-- ==== Sys2Proof/Tests/Slice0.lean ====
section
/-!
SUPPORT. Tests of the model: operands outside their ranges are refused by the well-formedness check; worked examples of
the spec; and, for every statement with hypotheses, concrete states and operands that meet them together.
-/
open Sys2Proof Sys2Proof.Machine Host
set_option maxRecDepth 8000
namespace Sys2Proof.Tests

/-! ### States -/

/-- A state with registers set: (register, unit or row, value). -/
def regs (l : List (Nat × Nat × Nat)) (s : State) : State := l.foldl (fun s x => s.set x.1 x.2.1 x.2.2) s

/-- Clause c, cycle 0. -/
def atClause (c : Nat) (s : State) : State := { s with clock := { s.clock with clause := c } }

/-- An image of one carrier and 16 segments in state code i, its windows open or not. -/
def inState (i w : Nat) : State :=
  regs [(Reg.imageState, 0, i), (Reg.windowOpen, 0, w), (Reg.activeCarriers, 0, 1), (Reg.imageSegments, 0, 16)] State.reset

/-- The image is Open. -/
def opened : State := inState 3 1

/-- Recovery: no firmware runs. -/
def recovering : State := { State.reset with security := { State.reset.security with recovery := true } }

/-- POR_N is low. -/
def off : State := { State.reset with clock := { State.reset.clock with powered := false } }

/-! ### The block, the clause tick and the resets -/

theorem witness_empty_queue : State.reset.pending = [] := by decide
theorem witness_balls : opened.pins = pinsOf opened ∧ (∃ t, step opened = .next t) := ⟨by decide, opened, rfl⟩
theorem witness_por_low : off.clock.powered = false ∧ (∀ b h, Instr.pmeTurnOff ≠ .powerOnReset b h) :=
  ⟨by decide, fun _ _ h => by cases h⟩
theorem witness_recovery : recovering.security.recovery = true ∧ Instr.needsFirmware .cut = true := by decide
/-- A clause after the cut, and one whose core clock stays gated. -/
theorem witness_clause : recovering.clock.powered = true ∧ opened.clock.powered = true ∧
    opened.security.recovery = false ∧ (opened.power.detected = false ∨ opened.power.cutDone = true) ∧
    (inState 5 0).cutPassed = true ∧ opened.cutPassed = false ∧ opened.advance.skipSets.gpioLevels.staysGated = false ∧
    ({ opened with clock := { opened.clock with gated := true } } : State).advance.skipSets.gpioLevels.staysGated = true := by
  decide
/-- The PLL has been locked again for 1,000,000 clauses, and for one fewer. -/
theorem witness_timebase :
    (∀ k < 3, (regs [(Reg.timebaseStatus, 0, k)] opened).get Reg.timebaseStatus = k) ∧
    (regs [(Reg.timebaseStatus, 0, 2)] { opened with clock := { opened.clock with
      clause := 1000007, steadySince := some 7 } }).clock.steadySince = some 7 ∧ 7 + 1000000 ≤ 1000007 ∧
    1000006 < 7 + 1000000 := by decide
theorem witness_por_forgets : State.reset.keep = opened.keep ∧ State.reset.pending = opened.pending ∧
    State.reset.draws = opened.draws ∧ State.reset.outbox = opened.outbox ∧ State.reset ≠ opened ∧
    opened.clock.powered = true := by decide
theorem witness_new_part : State.reset.keep = Keep.blank ∧ State.reset.pending = [] ∧ State.reset.draws = 0 ∧
    State.reset.outbox = [] ∧ (1 : Fin 4).val < 2 ∧ 2 ≤ (2 : Fin 4).val := by decide
/-- PERST_N is high, with the host's reference there. -/
def linked : State := { opened with host := { opened.host with perstLow := false } }
theorem witness_host_reset : linked.cutPassed = false ∧ linked.host.perstLow = false ∧ bit (linked.get Reg.refclkStatus) 0 = true ∧
    opened.host.perstLow = true ∧ linked.clock.powered = true ∧
    ({ linked with power := { linked.power with cutDone := true } } : State).cutPassed = true := by decide
theorem witness_references : (∀ r < 3, bit (linked.get Reg.refclkStatus) r = true) ∧
    (∀ r < 3, bit ((regs [(Reg.refclkStatus, 0, 0)] linked).get Reg.refclkStatus) r = false) := by decide

/-! ### Power failure -/

/-- The power as f makes it. -/
def pow (s : State) (f : Power → Power) : State := { s with power := f s.power }
/-- PFAIL_N fell at cycle 0 of clause 0, and n clauses have gone. -/
def pfail (n : Nat) : State := atClause n (pow (regs [(Reg.pfailSources, 0, 3)] opened)
  (fun p => { p with pfailHigh := false, lowSince := some 0 }))
theorem witness_pfail : (pfail 0).clock.powered = true ∧ opened.power.pfailHigh = true ∧ (pfail 0).power.pfailHigh = false ∧
    (pfail 0).power.detected = false ∧ (pfail 10000).pfailLow = true ∧ (pfail 0).pfailLow = false ∧
    bit ((pfail 0).get Reg.pfailSources) 0 = true ∧ bit ((pfail 0).get Reg.pfailSources) 1 = true ∧
    bit ((regs [(Reg.pfailSources, 0, 0)] opened).get Reg.pfailSources) 0 = false ∧ (pfail 0).power.glitchAt = none := by decide
/-- A glitch at clause 5: the next source waits until clause 1,005. -/
theorem witness_glitch : (pow (pfail 0) (fun p => { p with glitchAt := some 5 })).power.glitchAt = some 5 ∧
    1004 < 5 + 1000 ∧ (∀ c, (pow (pfail 0) (fun p => { p with glitchAt := some 5 })).power.glitchAt = some c → c + 1000 ≤ 1005) :=
  ⟨by decide, by decide, fun c h => by cases h; decide⟩
/-- A detection stands. -/
def failing (s : State) : State := pow s (fun p => { p with pfailHigh := false, lowSince := some 0, detected := true })
theorem witness_detected : (failing opened).power.detected = true ∧ (failing opened).power.pfailHigh = false ∧
    (failing opened).power.vsenseOk = true ∧ (failing opened).power.clearSince = none ∧
    (atClause 10000 (failing opened)).pfailLow = true ∧ (failing opened).pfailLow = false ∧
    (pow (failing opened) (fun p => { p with clearSince := some 0 })).power.clearSince ≠ none ∧
    (pow (failing opened) (fun p => { p with vsenseOk := false })).power.vsenseOk = false := by decide
/-- After the cut in Setup, with both inputs clear since cycle 0 and PFAIL_RETURN_TIME gone by. -/
def clear (n : Nat) : State := atClause n (pow (regs [(Reg.tjAlert, 0, 100)] (inState 1 0)) (fun p => { p with
  detected := true, cutDone := true, clearSince := some 0 }))
theorem witness_warm : (clear 2000000).awake = true ∧ (clear 2000000).power.detected = true ∧
    (clear 2000000).power.cutDone = true ∧ (clear 2000000).keep.job = none ∧ (clear 2000000).stop.active = false ∧
    (clear 2000000).pfailLow = false ∧ (clear 2000000).power.clearSince = some 0 ∧
    (clear 2000000).due (0 + 250000 * (clear 2000000).get Reg.pfailReturnTime) = true ∧
    signed32 ((clear 2000000).get Reg.tjMax) < 65536 * ((clear 2000000).get Reg.tjAlert : Int) ∧
    (clear 0).due (0 + 250000 * (clear 0).get Reg.pfailReturnTime) = false ∧
    65536 * ((regs [(Reg.tjAlert, 0, 0)] (clear 0)).get Reg.tjAlert : Int) ≤ signed32 ((clear 0).get Reg.tjMax) ∧
    opened.power.cutDone = false ∧ opened.power.clearSince = none := by decide
/-- The Full Stop of an Open image that has not come to rest. -/
def stopping : State := { failing (inState 5 0) with stop := { FullStop.reset with
  active := true, stateAtCut := 3, epoch := 9 } }
theorem witness_stopping : stopping.stop.active = true ∧ stopping.stop.stateAtCut ≠ 4 ∧ stopping.stop.quiet = false := by decide
/-- What the cut finds, once it has taken what was received before it. -/
def atCut (s : State) : State := (failing s).advance.skipSets.cutTakes
theorem witness_cut : (failing opened).awake = true ∧ (failing opened).power.detected = true ∧
    (failing opened).power.cutDone = false ∧ opened.power.detected = false ∧ (atCut opened).image = .opened ∧
    (atCut (inState 4 0)).image = .quiesced ∧ (atCut (inState 0 0)).image = .unformed ∧
    (atCut (inState 1 0)).image = .setup ∧ (atCut (inState 6 0)).image = .fault ∧
    (atCut (inState 2 0)).image = .restoring ∧ (atCut (inState 2 0)).get Reg.restartPhase ≤ 2 ∧
    (atCut (regs [(Reg.restartPhase, 0, 3)] (inState 2 0))).image = .restoring ∧
    2 < (atCut (regs [(Reg.restartPhase, 0, 3)] (inState 2 0))).get Reg.restartPhase := by decide
/-- SAVE went to carrier 0 at cycle 0; 2,500 cycles later its link 0, which is up, has not acknowledged it. -/
def saving (n : Nat) : State := atClause n (regs [(Reg.linkState, 0, 3)] stopping)
theorem witness_save : (saving 20).awake = true ∧ (saving 20).stop.active = true ∧ 0 < (saving 20).get Reg.activeCarriers ∧
    [0, 1].filter (fun l => (saving 20).linkIsUp (2 * 0 + l)) = [0] ∧ (saving 20).stop.quiet = false ∧
    bit (saving 20).stop.saveAck (2 * 0) = false ∧ bit (saving 20).stop.saveAck (2 * 0 + 1) = false ∧
    [0, 1].filter (fun l => stopping.linkIsUp (2 * 0 + l)) = [] ∧
    (saving 20).due (Tbl.getD (saving 20).stop.sentAt 0 0 + 2500) = true ∧
    (saving 18).due (Tbl.getD (saving 18).stop.sentAt 0 0 + 2500) = false ∧ opened.stop.active = false ∧
    opened.get Reg.activeCarriers ≤ 1 := by decide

How to complete this task
The expected answer is an exact copy of the lines above, beginning at the line with "2 < (atCut (regs" and ending at the line with "theorem witness_save : (saving", with both ends in.

Solution to the problem
    2 < (atCut (regs [(Reg.restartPhase, 0, 3)] (inState 2 0))).get Reg.restartPhase := by decide
/-- SAVE went to carrier 0 at cycle 0; 2,500 cycles later its link 0, which is up, has not acknowledged it. -/
def saving (n : Nat) : State := atClause n (regs [(Reg.linkState, 0, 3)] stopping)
theorem witness_save : (saving 20).awake = true ∧ (saving 20).stop.active = true ∧ 0 < (saving 20).get Reg.activeCarriers ∧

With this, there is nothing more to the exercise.